EXERCISE DETAILS: Write out the entries below exactly, from the first line to the one with "draft := (List.range D).map fun i =>", both ends included.

EXCERPTED DATA:
def runAccept (s : State) (g : Nat) (env : RemoteEnv) (c : Cmd) (w : Nat) : Plan :=
  let (D, v) := (smM c w, smV c w)
  let tl := layOf c (bitsOf w 195 192)
  let dl := layOf c (bitsOf w 199 196)
  let pt := Lay.soundPlaces s g tl
  let pd := Lay.soundPlaces s g dl
  let ar := sideNat s g (smSrec w) 64
  let e := rowRec s g (smErow w)
  let e0 := e 0
  let epis := (List.range (2 * D + 1)).map fun i => bitsOf (sideNat s g (smErow w + 32 * i) 32) 127 96
  let sides := [(smErow w, 32 * (2 * D + 1)), (smSrec w, 128)] ++ (if smMk w then [(smMsk w, (D + 1) * maskBytes v)] else [])
  let rt := readPlaces s g c.asid tl.win env env.reads pt
  let rd := readPlaces s g c.asid dl.win env rt.rest pd
  let x : AcceptIn :=
    { drafts := (List.range D).map fun i => bitsOf ar (32 * i + 31) (32 * i),
      target := (List.range (D + 1)).map fun i =>
        rowOf (chunkRows v rt.data i) (bitsOf ar 287 256) (e i) (smMk w) (maskAllows s g w v i),
      draft := (List.range D).map fun i =>
        rowOf (chunkRows v rd.data i) (bitsOf ar 319 288) (e (D + 1 + i)) (smMk w) (maskAllows s g w v i),
      test := fun i => if smExt w then uniformElem s g c w i else uniformAt e0.seed (i, e0.step, 2, 0),
      last := fun a => if smExt w then uniformElem s g c w D else uniformAt e0.seed (a, e0.step, 3, 0) }
  let a := acceptCount x 0 D
  let (t, st) := correction x a
  .mk (staged [sizeStages v D, sideStages sides (bitsOf ar 511 320 != 0 || epis.any (· != 0)),
      logitStages s g c env tl (D + 1) v, logitStages s g c env dl D v, extStages s g c w (D + 1) (List.range (D + 1))] ++
      [coverCheck w (placeRanges s g tl.win false pt ++ placeRanges s g dl.win false pd ++ [byteRange 0 (smSrec w) 128 true]),
       ownPoison s g (sides.map fun x => byteRange 0 x.1 x.2 false), sidePoison s g [tl, dl], readStop rt pt, readStop rd pd])
    ⟨engWrite ((s.noteUnits g c.asid tl.win .engRead pt).noteUnits g c.asid dl.win .engRead pd) g c.by_ 0 (smSrec w + 64) (acceptBytes x a t), st, [], none⟩

def execSpecAccept (g q : Nat) (env : RemoteEnv) (s : State) : Host.Outcome State Fault Refusal :=
  .next (if uniformsReady s g q then fireCmd s g q [0x83] (fun _ _ => .neither) (runAccept s g env) else s)

end Sys2Proof.Machine
end

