/-- An engine command: its queue, its opcode, its use of the array, its checks and effect, the state they start from (in which
the firing has noted the use of a sparse tile), whether anything besides its tokens, footprints and the array still holds it
back, and whether it has a remote destination. -/
structure CommandRow where
  g : Nat
  q : Nat
  op : Nat
  use : Cmd → Nat → ArrayUse
  run : Cmd → Nat → Plan
  base : State
  ready : Bool
  away : Cmd → Nat → Bool := fun _ _ => false

/-- A command that does not use the array. -/
abbrev offArray : Cmd → Nat → ArrayUse := fun _ _ => .neither

/-- A command without a remote destination of its own. -/
abbrev nowhere : Cmd → Nat → Bool := fun _ _ => false

/-- R159: whether the `smma` at the fetch point of a queue need not wait for a compilation. -/
def smmaReady (s : State) (g q : Nat) (env : RemoteEnv) : Bool :=
  match headCmd ((s.core g).queue q) with
  | none => false
  | some c => (smmaWaits s g env c (c.word.getD 0).toNat).isNone

/-- R258: the state after the firing of an `smma` has noted the use of its tile. -/
def smmaBase (s : State) (g q : Nat) (env : RemoteEnv) : State := useAtFiring s g q 0x04 (smmaUse s g q env) spLys

/-- The same for `pat.load`. -/
def patBase (s : State) (g q : Nat) : State := useAtFiring s g q 0x40 .neither (bitsOf · 195 192)

/-- R180: whether every earlier command of the collective that a `coll.end` names has completed. -/
def collEndReady (s : State) (g q : Nat) : Bool :=
  match headCmd ((s.core g).queue q) with
  | none => false
  | some c => !collPending s g c (clId (c.word.getD 0).toNat)

/-- The engine command that an event fires. -/
def commandRow (i : Instr) (s : State) : Option CommandRow :=
  match i with
  | .mma g q => some ⟨g, q, 0x00, useMNK, runMma s g, s, true, nowhere⟩
  | .mmaBs g q => some ⟨g, q, 0x01, useMNK, runMmaBs s g, s, true, nowhere⟩
  | .mmaSeg g q => some ⟨g, q, 0x02, useMNK, runMmaSeg s g, s, true, nowhere⟩
  | .mmaGrp g q => some ⟨g, q, 0x03, useGrp s g, runMmaGrp s g, s, true, nowhere⟩
  | .smma g q env => some ⟨g, q, 0x04, fun _ _ => smmaUse s g q env, runSmma (smmaBase s g q env) g env, smmaBase s g q env, smmaReady s g q env, nowhere⟩
  | .accZero g q => some ⟨g, q, 0x08, offArray, runAccZero s g, s, true, nowhere⟩
  | .accRd g q => some ⟨g, q, 0x09, fun _ _ => .edge, runAccRd s g, s, true, nowhere⟩
  | .accEpi g q => some ⟨g, q, 0x0a, fun _ _ => .edge, runAccEpi s g, s, true, nowhere⟩
  | .copy g q env => some ⟨g, q, 0x20, offArray, runCopy s g env, s, true, fun c w => (layOf c (mvTo w)).reachesOut s g⟩
  | .gather g q env => some ⟨g, q, 0x21, offArray, runGather s g env, s, true, fun c w => (layOf c (mvTo w)).reachesOut s g⟩
  | .scatterBin g q env => some ⟨g, q, 0x22, offArray, runScatterBin s g env, s, true, fun _ w => scatterAway s g w⟩
  | .binReplay g q env => some ⟨g, q, 0x23, offArray, runBinReplay s g env, s, true, nowhere⟩
  | .halo g q env => some ⟨g, q, 0x24, offArray, runHalo s g env, s, true, fun c w => !(haloSends s g c w).isEmpty⟩
  | .bcast g q env => some ⟨g, q, 0x25, offArray, runBcast s g env, s, true, fun c w => (bcastSends s g c w).any fun x => x.peer.core != g || x.dest.reachesOut s g⟩
  | .patLoad g q watchOk env => some ⟨g, q, 0x40, offArray, runPatLoad (patBase s g q) g watchOk env, patBase s g q, true, nowhere⟩
  | .patDrop g q => some ⟨g, q, 0x41, offArray, runPatDrop s g, s, true, nowhere⟩
  | .collEnd g q => some ⟨g, q, 0x6f, offArray, runCollEnd s, s, collEndReady s g q, nowhere⟩
  | .rselHistCoarse g q env => some ⟨g, q, 0x80, offArray, runCoarse s g env, s, uniformsReady s g q && headVariant s g q 0, nowhere⟩
  | .rselHistFull g q env => some ⟨g, q, 0x80, offArray, runFull s g env, s, uniformsReady s g q && headVariant s g q 1, nowhere⟩
  | .rselCut g q env => some ⟨g, q, 0x81, offArray, runCut s g env, s, uniformsReady s g q, nowhere⟩
  | .sampDraw g q env => some ⟨g, q, 0x82, offArray, runDraw s g env, s, uniformsReady s g q && headVariant s g q 0, nowhere⟩
  | .sampDrawGum g q => some ⟨g, q, 0x82, offArray, runGum s g, s, uniformsReady s g q && headVariant s g q 1, nowhere⟩
  | .specAccept g q env => some ⟨g, q, 0x83, offArray, runAccept s g env, s, uniformsReady s g q, nowhere⟩
  | .pdaStep g q env => some ⟨g, q, 0xa0, offArray, runStep s g env, s, true, nowhere⟩
  | .pdaAdv g q env => some ⟨g, q, 0xa1, offArray, runAdv s g env, s, true, nowhere⟩
  | .pdaFork g q => some ⟨g, q, 0xa2, offArray, runFork s g, s, true, nowhere⟩
  | .pdaCommit g q => some ⟨g, q, 0xa3, offArray, runCommit s g, s, true, nowhere⟩
  | .pdaRoll g q => some ⟨g, q, 0xa4, offArray, runRoll s g, s, true, nowhere⟩
  | .pdaSave g q => some ⟨g, q, 0xa5, offArray, runSave s g, s, true, nowhere⟩
  | .pdaLoad g q env => some ⟨g, q, 0xa6, offArray, runLoad s g env, s, true, nowhere⟩
  | .cmdFence g q => some ⟨g, q, 0xc0, offArray, runFence s, s, true, nowhere⟩
  | .chainLink g q => some ⟨g, q, 0xc1, offArray, runChain s, s, true, nowhere⟩
  | .sig g q => some ⟨g, q, 0xc2, offArray, runSig s, s, true, fun _ w => cwRsig w⟩
  | _ => none

/-- The command c with word w stands at the fetch point of its queue and may fire (R143, R145, R150, R224). -/
abbrev CommandRow.Fires (r : CommandRow) (s : State) (c : Cmd) (w : Nat) : Prop :=
  r.ready = true ∧ mayFire s r.g r.q [r.op] (r.use c w) = some (c, w)

/-- R146: the command is to propagate an error of a token it waits for. -/
def CommandRow.upstream (r : CommandRow) (s : State) (w : Nat) : Bool :=
  cwEprop w && tokensError (s.cluster (clusterOfCore r.g)) w

/-- What the firing of the command c with word w leaves, whose checks or effect came to f: its queue and lease know it (R143, R225), what
it has sent awaits its acknowledgement (R277), what it read outside the core is recorded (R326), and the commands that have not fired
meet its writes in their old or new contents (R151). -/
def CommandRow.result (r : CommandRow) (c : Cmd) (w : Nat) (f : Fired) : State :=
  let t := ((f.record r.g r.q c.num (r.use c w) (r.away c w)).track r.base.outbox.length r.g (some (r.q, c.num))).muted r.base r.g
  (if readsOutside c w then t.recordEngine r.base r.g r.q c f.st else t).sidesSince r.base (some (r.g, r.q))

/-- The command fires and every check of it passes. -/
abbrev CommandRow.Runs (r : CommandRow) (s : State) (c : Cmd) (w : Nat) : Prop :=
  r.Fires s c w ∧ r.upstream s w = false ∧ firstFail (r.run c w).checks = none

/-- Places of the scratchpad of whole bytes, none of them meeting another. -/
abbrev ApartInSpad (l : List Place) : Prop :=
  (∀ p ∈ l, p.nib = 0 ∧ 1 ≤ p.n ∧ 0 ≤ p.addr ∧ p.addr.toNat + p.n ≤ 2 ^ 20) ∧
  l.Pairwise fun p q => p.addr.toNat + p.n ≤ q.addr.toNat ∨ q.addr.toNat + q.n ≤ p.addr.toNat

/-- No grammar context spills in core g's scratchpad, nothing is damaged and no side record is met in its old contents. -/
abbrev PlainReads (s : State) (g : Nat) : Prop :=
  (s.cluster (clusterOfCore g)).grammars = [] ∧ s.poison = [] ∧ s.side = [] ∧ s.upset = false

/-! ### Requests -/

/-- The oldest entry of the host's ring is a sound request of a code that Derdengo serves now. -/
abbrev RequestAtHead (s : State) (code : Nat) (e : BitVec 512) : Prop :=
  s.host.entries.head? = some e ∧ serving s = true ∧ reqBad e.toNat = false ∧ reqCode e.toNat = code

/-- The request at the head has been answered with a status and results. -/
def Answered (s t : State) (e : BitVec 512) (status r0 r1 : Nat) : Prop :=
  ∃ l, t.host.served = s.host.served ++ served e status r0 r1 :: l

/-- A debug request names a core of this package. -/
abbrev TargetHere (s : State) (t : DebugTarget) : Prop := t.pkg = s.pkgid ∧ t.g < nCores

end Sys2Proof.Machine
end

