/-- R35, R78: predicate logic acts on all 1,024 bits; a write to p0 is discarded. -/
def Obligations.PredicateLogic : Prop :=
  ∀ (s : State) (pd pa pb : PReg) (rd xs1 xs2 : XReg), XReady s [rd, xs1, xs2] →
    (∃ t, exec (.pand pd pa pb) s = .next t ∧ t.me.r.rp pd = (if pd = 0 then BitVec.allOnes 1024 else s.me.r.rp pa &&& s.me.r.rp pb)) ∧
    (∃ t, exec (.por pd pa pb) s = .next t ∧ t.me.r.rp pd = (if pd = 0 then BitVec.allOnes 1024 else s.me.r.rp pa ||| s.me.r.rp pb)) ∧
    (∃ t, exec (.pnot pd pa) s = .next t ∧ t.me.r.rp pd = (if pd = 0 then BitVec.allOnes 1024 else ~~~(s.me.r.rp pa))) ∧
    (∃ t, exec (.pmov pd pa) s = .next t ∧ t.me.r.rp pd = (if pd = 0 then BitVec.allOnes 1024 else s.me.r.rp pa)) ∧
    (∃ t, exec (.ppop rd pa) s = .next t ∧
      t.rx rd = (if rd = 0 then 0 else BitVec.ofNat 64 ((List.range 1024).filter (s.me.r.rp pa).getLsbD).length)) ∧
    (pd ≠ 0 → ∃ t, exec (.pfirst pd pa) s = .next t ∧ ∀ i < 1024, (t.me.r.rp pd).getLsbD i =
      ((s.me.r.rp pa).getLsbD i && (List.range i).all fun j => !(s.me.r.rp pa).getLsbD j)) ∧
    (pd ≠ 0 → ∃ t, exec (.pwhile pd xs1 xs2) s = .next t ∧ ∀ i < 1024,
      (t.me.r.rp pd).getLsbD i = decide ((s.rx xs1).toNat + i < (s.rx xs2).toNat)) ∧
    exec (.pand 0 pa pb) s = .next (retire s s) ∧ exec (.pfirst 0 pa) s = .next (retire s s) ∧
    exec (.pwhile 0 xs1 xs2) s = .next (retire s s) ∧
    encode (.pand 0 0 0) = some 0x0000200B ∧ encode (.por 0 0 0) = some 0x0200200B ∧ encode (.pnot 0 0) = some 0x0400200B ∧
    encode (.pmov 0 0) = some 0x0600200B ∧ encode (.ppop 0 0) = some 0x0800200B ∧ encode (.pfirst 0 0) = some 0x0A00200B ∧
    encode (.pwhile 0 0 0) = some 0x0C00200B

/-! ### Synchronisation and configuration words -/

/-- R85, R86: a barrier of the launch: `bar.init` sets the expected count while nothing has arrived, `bar.arrive` arms
and counts and at the expected count flips the phase, `bar.wait` blocks while the phase is the one at the arrival and
then disarms, behind an acquire marker. The wrong order traps SYNC with the barrier's number. An arrival whose release still
waits for an earlier access stands in the queue behind its release marker and stops no later instruction: that is the model's reading
(log entry 59). -/
def Obligations.BarrierWords : Prop :=
  ∀ (s : State) (n : Node) (k : Fin 16) (xs1 : XReg), s.nodeOf s.cur.1 = some n → XReady s [xs1] →
    (n.barriers[k].count = 0 → 1 ≤ (s.rx xs1).toNat → (s.rx xs1).toNat ≤ 8192 →
      ∃ t, exec (.barInit k xs1) s = .next t ∧ t.barrier k = { n.barriers[k] with expect := (s.rx xs1).toNat } ∧
        t.me.r.pc = s.me.r.pc + 4) ∧
    (n.barriers[k].count ≠ 0 ∨ s.rx xs1 = 0 ∨ 8192 < (s.rx xs1).toNat →
      exec (.barInit k xs1) s = .next (s.takeTrap s.cur.1 s.cur.2 causeSync (BitVec.ofNat 64 k.val))) ∧
    (s.me.r.armed[k] = false → releaseWaits s (barrierScope s.myCore) = false →
      ∃ t, exec (.barArrive k) s = .next t ∧ t.me.r.armed[k] = true ∧ t.me.r.aphase[k] = n.barriers[k].phase ∧
        t.barrier k = (if n.barriers[k].count + 1 = n.barriers[k].expect
          then { n.barriers[k] with count := 0, phase := !n.barriers[k].phase }
          else { n.barriers[k] with count := n.barriers[k].count + 1 }) ∧ t.me.r.pc = s.me.r.pc + 4) ∧
    (s.me.r.armed[k] = false → releaseWaits s (barrierScope s.myCore) = true → Room s 1 1 →
      ∃ t, exec (.barArrive k) s = .next t ∧ t.me.r.armed[k] = true ∧ t.barrier k = n.barriers[k] ∧ t.me.r.pc = s.me.r.pc + 4 ∧
        t.me.queue = (settle false (s.me.queue ++ [{ op := .marker (barrierScope s.myCore) .rel },
          { op := .arrive k, elems := [{ loc := .win s.cur.1 0 }] }])).1) ∧
    (s.me.r.armed[k] = true →
      exec (.barArrive k) s = .next (s.takeTrap s.cur.1 s.cur.2 causeSync (BitVec.ofNat 64 k.val))) ∧
    (s.me.r.armed[k] = true → n.barriers[k].phase ≠ s.me.r.aphase[k] → arrivalQueued s.me k = false → Room s 1 1 →
      ∃ t, exec (.barWait k) s = .next t ∧ t.me.r.armed[k] = false ∧ t.barrier k = n.barriers[k] ∧ t.me.r.pc = s.me.r.pc + 4 ∧
        t.me.queue = (settle false (s.me.queue ++ [{ op := .marker (barrierScope s.myCore) .acq }])).1) ∧
    (s.me.r.armed[k] = true → n.barriers[k].phase = s.me.r.aphase[k] → exec (.barWait k) s = .next (waiting s s)) ∧
    (s.me.r.armed[k] = false →
      exec (.barWait k) s = .next (s.takeTrap s.cur.1 s.cur.2 causeSync (BitVec.ofNat 64 k.val)))
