-- ==== Sys2Proof/Laws/State.lean ====
section
/-! SUPPORT. What each update of a record leaves of every other field: one lemma per update and field. -/
namespace Sys2Proof.Machine
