theorem witness_WindowEventsTakeEffect_places :
    winOf 0x1D8000 = some .mbox ∧ winOf 0x1D90FF = some .tok ∧ winOf 0x1DA008 = some .flag ∧ winOf 0x200000 = some .iacc ∧
    winOf 0x3FFFFC = some .facc ∧ winOf 0x1D0000 = some .vreg ∧ spillAt (storeToWindow 0x200000 4 1 id) 0 0 4 = false ∧
    (storeToWindow 0x200000 4 1 id).Inv ∧ (0x1DA008 - 0x1DA000) % 16 = 8 ∧ (0x1DA010 - 0x1DA000) % 16 ≠ 8 ∧
    0x3FFFFC % 4 = 0 := by
  and_intros <;> decide +kernel

theorem witness_WindowEventsTakeEffect_alone :
    StoresToWindow (storeToWindow 0x1D8000 8 5 id) 0 0 0 { op := .store, va := true, acked := false, elems := [windowStore 0x1D8000 8 5] }
      (windowStore 0x1D8000 8 5) 0 0x1D8000 ∧
    StoresToWindow (storeToWindow 0x1D90FF 1 1 id) 0 0 0 { op := .store, va := true, acked := false, elems := [windowStore 0x1D90FF 1 1] }
      (windowStore 0x1D90FF 1 1) 0 0x1D90FF ∧
    StoresToWindow (storeToWindow 0x1DA008 8 5 id) 0 0 0 { op := .store, va := true, acked := false, elems := [windowStore 0x1DA008 8 5] }
      (windowStore 0x1DA008 8 5) 0 0x1DA008 ∧
    StoresToWindow (storeToWindow 0x200000 4 5 id) 0 0 0 { op := .store, va := true, acked := false, elems := [windowStore 0x200000 4 5] }
      (windowStore 0x200000 4 5) 0 0x200000 ∧
    StoresToWindow (storeToWindow 0x1D0000 4 5 id) 0 0 0 { op := .store, va := true, acked := false, elems := [windowStore 0x1D0000 4 5] }
      (windowStore 0x1D0000 4 5) 0 0x1D0000 := by and_intros <;> decide +kernel

/-- A flag that has reached its count, and a claimed message. -/
def flagged : State := stateOf { seqOf (regsOf []) with queue := [{ op := .mboxRecv 5 2 }] } fun c =>
  { c with flags := [(3, { expected := 1, arrived := 1, pending := true, crossed := true })],
           mbox := (Vector.replicate 8 {}).set 2 ⟨[7], [0], []⟩ }

theorem witness_WindowEventsTakeEffect_events :
    (tabGet {} (flagged.core 0).flags 3).pending = true ∧ (tabGet {} (flagged.core 0).flags 3).crossed = true ∧ (flagged.core 0).arms = [] ∧ flagged.replaying 0 = false ∧
    (flagged.core 0).mbox[2] = ⟨7 :: [], 0 :: [], []⟩ ∧ claimReady flagged 0 0 2 = true ∧ ((flagged.seqAt 0 0).queue.find? fun y => y.claims 2) = some { op := .mboxRecv 5 2 } := by
  and_intros <;> decide +kernel

theorem test_mailbox_claim_served : ((nextOf (exec (.mboxClaimServed 0 2) flagged)).map fun t => (t.rx 5, (t.core 0).mbox[2])) =
    some (7, ⟨[], [], []⟩) := by decide +kernel

/-! ### Commands -/

/-- A command word: opcode, variant, lane 3, with no token, footprint or status. -/
def wordOf3 (op variant l3 : Nat) : Nat :=
  op + variant * 2 ^ 8 + 0x6000000060000000 * 2 ^ 64 + 0x0000000060000000 * 2 ^ 128 + l3 * 2 ^ 192

/-- The `cmd.fence` of R47's worked example. -/
def fence47 : Nat := 0x02090000060500C0 + 0x6000000060000000 * 2 ^ 64 + 0x800003F060000000 * 2 ^ 128

/-- A published command with this word. -/
def cmdOf (word : Option Nat) (st : Option Status) : Cmd :=
  { num := 1, slot := 0x1000, by_ := 0, asid := 1, sh := (Vector.replicate 32 0).set 1 1, ly := Vector.replicate 16 0,
    tcfg := Vector.replicate 8 ⟨3, 128, 256⟩, word := word.map (BitVec.ofNat 256), fired := st.isSome, st := st }

/-- Queue 0 of core 0 with that command at its fetch point, the tokens 5 and 6 set, the lease held and a Ride token. -/
def commanded (kind : Nat) (c : Cmd) (error : Bool) : State :=
  let s := stateOf (seqOf (regsOf [])) fun k =>
    { k with queues := (Vector.replicate 16 {}).set 0 { kind := kind, n := 4, base := 0x1000, last := 1, cmds := [c] },
             tcfg := Vector.replicate 8 ⟨3, 128, 256⟩ }
  { s with clusters := [(0, { tokens := [(5, ⟨true, error⟩), (6, ⟨true, false⟩)], holder := some (0, 0), ride := true })] }

/-- R47's worked example decodes into its fields, and completes with its token fired and its status written. -/
theorem test_fence_of_r47 : cwWaits fence47 = [5, 6, 0, 0] ∧ cwSignal fence47 = 9 ∧ cwEprop fence47 = true ∧
    cwStatus fence47 = 0x800003F0 ∧ malformed 2 false fence47 = false ∧
    ((nextOf (exec (.cmdFence 0 0) (commanded 2 (cmdOf (some fence47) none) false))).bind fun t =>
      ((nextOf (exec (.commandCompletion 0 0) t)).map fun u =>
        (tabGet {} (u.cluster 0).tokens 9, ((u.core 0).queue 0).comp, memNat u.mem (winKey 0 0x3F00) 16))) =
      some (⟨true, false⟩, 1, 2 ^ 64) := by decide +kernel

/-- A publication of one command by `cmd.put` from scratchpad 0x40. -/
def publishing : State :=
  let e : Entry :=
    { op := .publish 0 1 1 (some 0x40) (Vector.replicate 32 0) (Vector.replicate 16 0) (Vector.replicate 8 ⟨3, 128, 256⟩), elems := [{ loc := .win 0 0x1000 }] }
  let s := stateOf { seqOf (regsOf []) with queue := [e] } fun c =>
    { c with queues := (Vector.replicate 16 {}).set 0 { kind := 2, n := 4, base := 0x1000, last := 1 } }
  { s with mem := memSet s.mem (winKey 0 0x40) (leBytes 32 fence47) }

theorem witness_CommandsArePublishedFetchedAndCompleted :
    canPerform publishing 0 0 0 0 = true ∧ ((publishing.core 0).queue 0).cmds.length + 1 + 1 ≤ ((publishing.core 0).queue 0).n ∧
    1 = ((publishing.core 0).queue 0).comp + ((publishing.core 0).queue 0).cmds.length + 1 ∧ publishing.Inv ∧ spillAt publishing 0 0x40 32 = false ∧
    (headCmd (((commanded 2 (cmdOf none none) false).core 0).queue 0)).map (·.word) = some none ∧
    poisoned (commanded 2 (cmdOf none none) false) (.win 0 0x1000) 32 = false ∧ poisoned publishing (.win 0 0x40) 32 = false ∧
    (commanded 2 (cmdOf (some fence47) (some stOk)) false).owes 0 (0, 1) = false ∧
    (((commanded 2 (cmdOf (some fence47) (some stOk)) false).core 0).queue 0).cmds = [cmdOf (some fence47) (some stOk)] ∧
    bitOf (cwStatus fence47) 31 = true ∧ cwSignal fence47 ≠ 0 ∧ cwRsig fence47 = false ∧
    bitOf (cwStatus (wordOf3 0xc2 0 0)) 31 = false ∧
    { trial with remoteSignals := [(0, 9, true)] : State }.remoteSignals[0]? = some (0, 9, true) := by
  and_intros <;> decide +kernel

/-- Whether an engine command of the table fires at its queue's fetch point, and with which answer of its checks. -/
def firesAs (i : Instr) (s : State) (c : Cmd) : Option (Bool × Option Nat) :=
  match commandRow i s, c.word with
  | some r, some w =>
    if r.ready && mayFire s r.g r.q [r.op] (r.use c w.toNat) == some (c, w.toNat) then
      some (r.upstream s w.toNat, (firstFail (r.run c w.toNat).checks).map (·.code))
    else none
  | _, _ => none

theorem fires_of_firesAs (i : Instr) (s : State) (c : Cmd) (x : Bool × Option Nat) (h : firesAs i s c = some x) :
    ∃ r w, commandRow i s = some r ∧ r.Fires s c w ∧ r.upstream s w = x.1 ∧ (firstFail (r.run c w).checks).map (·.code) = x.2 := by
  unfold firesAs at h
  split at h
  · next r w hr hw =>
    split at h
    · next hc =>
      obtain ⟨h1, h2⟩ := Bool.and_eq_true_iff.mp hc
      cases h
      exact ⟨r, w.toNat, hr, ⟨h1, eq_of_beq h2⟩, rfl, rfl⟩
    · cases h
  · cases h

SOLUTION TO THIS PROBLEM:
def runAccept (s : State) (g : Nat) (env : RemoteEnv) (c : Cmd) (w : Nat) : Plan :=
  let (D, v) := (smM c w, smV c w)
  let tl := layOf c (bitsOf w 195 192)
  let dl := layOf c (bitsOf w 199 196)
  let pt := Lay.soundPlaces s g tl
  let pd := Lay.soundPlaces s g dl
  let ar := sideNat s g (smSrec w) 64
  let e := rowRec s g (smErow w)
  let e0 := e 0
  let epis := (List.range (2 * D + 1)).map fun i => bitsOf (sideNat s g (smErow w + 32 * i) 32) 127 96
  let sides := [(smErow w, 32 * (2 * D + 1)), (smSrec w, 128)] ++ (if smMk w then [(smMsk w, (D + 1) * maskBytes v)] else [])
  let rt := readPlaces s g c.asid tl.win env env.reads pt
  let rd := readPlaces s g c.asid dl.win env rt.rest pd
  let x : AcceptIn :=
    { drafts := (List.range D).map fun i => bitsOf ar (32 * i + 31) (32 * i),
      target := (List.range (D + 1)).map fun i =>
        rowOf (chunkRows v rt.data i) (bitsOf ar 287 256) (e i) (smMk w) (maskAllows s g w v i),
      draft := (List.range D).map fun i =>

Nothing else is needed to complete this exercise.